Размер шрифта:     
Гарнитура:GeorgiaVerdanaArial
Цвет фона:      
Режим чтения: F11  |  Добавить закладку: Ctrl+D
Смотреть все книги жанра: Криминальный детектив
Показать все книги автора:
 

«Загадка белого «Мерседеса»», Николас Фрилинг

Nicolas Freeling: “Gun Before Butter”, 1963

Часть первая

Розенграхт — улица в Амстердаме. «Грахт» означает канал между домами; дома там до сих пор еще стоят, но канал уже засыпали — уступка уличному движению. Сейчас, увы, — это, идущая от центра города, широкая и скучная магистраль, по которой движутся трамваи и машины. На полдороге еще высится изящное сооружение — Западная башня, одна из красивейших в Европе.

Все улицы в этом районе носят названия цветов, да и сам район Наполеон назвал «lе jardin» — сад. Это шутка, так как здесь традиционный район голландских «кокни», здесь живут те «истинные» амстердамцы, которые бедны, потому что слишком умны, чтобы работать, и выживают они только благодаря своей хитрости, сметливости и самым острым во всей Голландии языкам. Шутка эта злая, потому что улицы «сада» — Пальмовая, Лавровая, улица Роз, улица Лилий — старые трущобы, переполненные людьми.
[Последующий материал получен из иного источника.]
-- ==== Sys2Proof/Word.lean ====
section
/-! DEFINITION. The words of the FC740: the widths that its records, frames and registers are made of. -/

namespace Sys2Proof

/-- One byte of a link frame, of a drive-bus record or of the EEPROM image. -/
abbrev Byte := BitVec 8

/-- A 16-bit word: a heading in hu (0 … 65535, wrapping), a segment tag, a CRC-16. -/
abbrev Half := BitVec 16

/-- A 32-bit word: a setpoint, an actual, a parameter value, four bytes of the machine label. -/
abbrev Word := BitVec 32

end Sys2Proof
end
Голландцы исказили французское слово, и «jardin» в Амстердаме называют «Жордаан». Район очень изменился, но амстердамец все еще уверен, что обитатели его никогда не работают и не стригутся; и здесь все еще случаются всякие забавные происшествия; по-прежнему бродит, хотя и бледный, призрак тех дней, когда закон не имел здесь никакой силы. Даже в преступлениях, совершаемых в Жордаане, есть нечто комичное.

Ван дер Вальк, инспектор амстердамской полиции, работающий в Центральном бюро расследований, прогуливался по Розенграхт и, как всегда, с удовольствием посмотрел на Западную башню. Снова опустив глаза, он заметил лежавшую на тротуаре картофелину и с наслаждением поддал ее ногой. «Всю прелесть этого паршивого городишки, — подумал он, — понимаешь только после того, как побываешь в каком-нибудь другом месте. Возвращаешься и думаешь: ну и мерзкая же дыра».

Из бара, где готовили крокеты, до него донесся тошнотворный запах растопленного сала. «Ну и город! Сплошная вонища! И все-таки приятно, после этого проклятого свежего воздуха!» Ко всем этим запахам добавился еще мелкий жирный дождик. Так, он это предвидел: ревматизм в левом бедре все утро давал себя знать. Ну что ж, вот хороший предлог, чтобы принять лекарство; джин — лучшее средство от ревматизма. «Надо беречь почки», — сказал он своему отражению в витрине, и с чувством облегчения скрылся в кабачке.

Дело было забавным, но на него оно нагоняло скуку. Уличную драку на Северной площади разогнали агенты из местного «жордаанского» отдела. И только через двадцать минут после того, как все утихло, шофер фургона обнаружил, что из кузова утащили меховые манто на триста или четыреста фунтов стерлингов. Грузовик стукнул по заднему бамперу фургона — с этого и разгорелся весь сыр-бор, — и от толчка запертые дверцы распахнулись. Кто-то стащил меховые манто; кто-то, у кого хватило ума не встревать в маленькую драку и большой разговор, последовавший за пыльным механическим поцелуем. И стащил очень спокойно и аккуратно: никто ничего не заметил, естественно — все были слишком поглощены обменом мнений и энергичной жестикуляцией. Шофер фургона, у которого был разбит рот и повреждено ухо, бесился так, что хоть смирительную рубашку надевай. Страховая компания тоже, хотя ущерб был нанесен только ее карману. Но ван дер Вальку, с недоверием выслушавшему нагромождение чудовищного вранья, смирительная рубашка была не нужна, ему было просто скучно.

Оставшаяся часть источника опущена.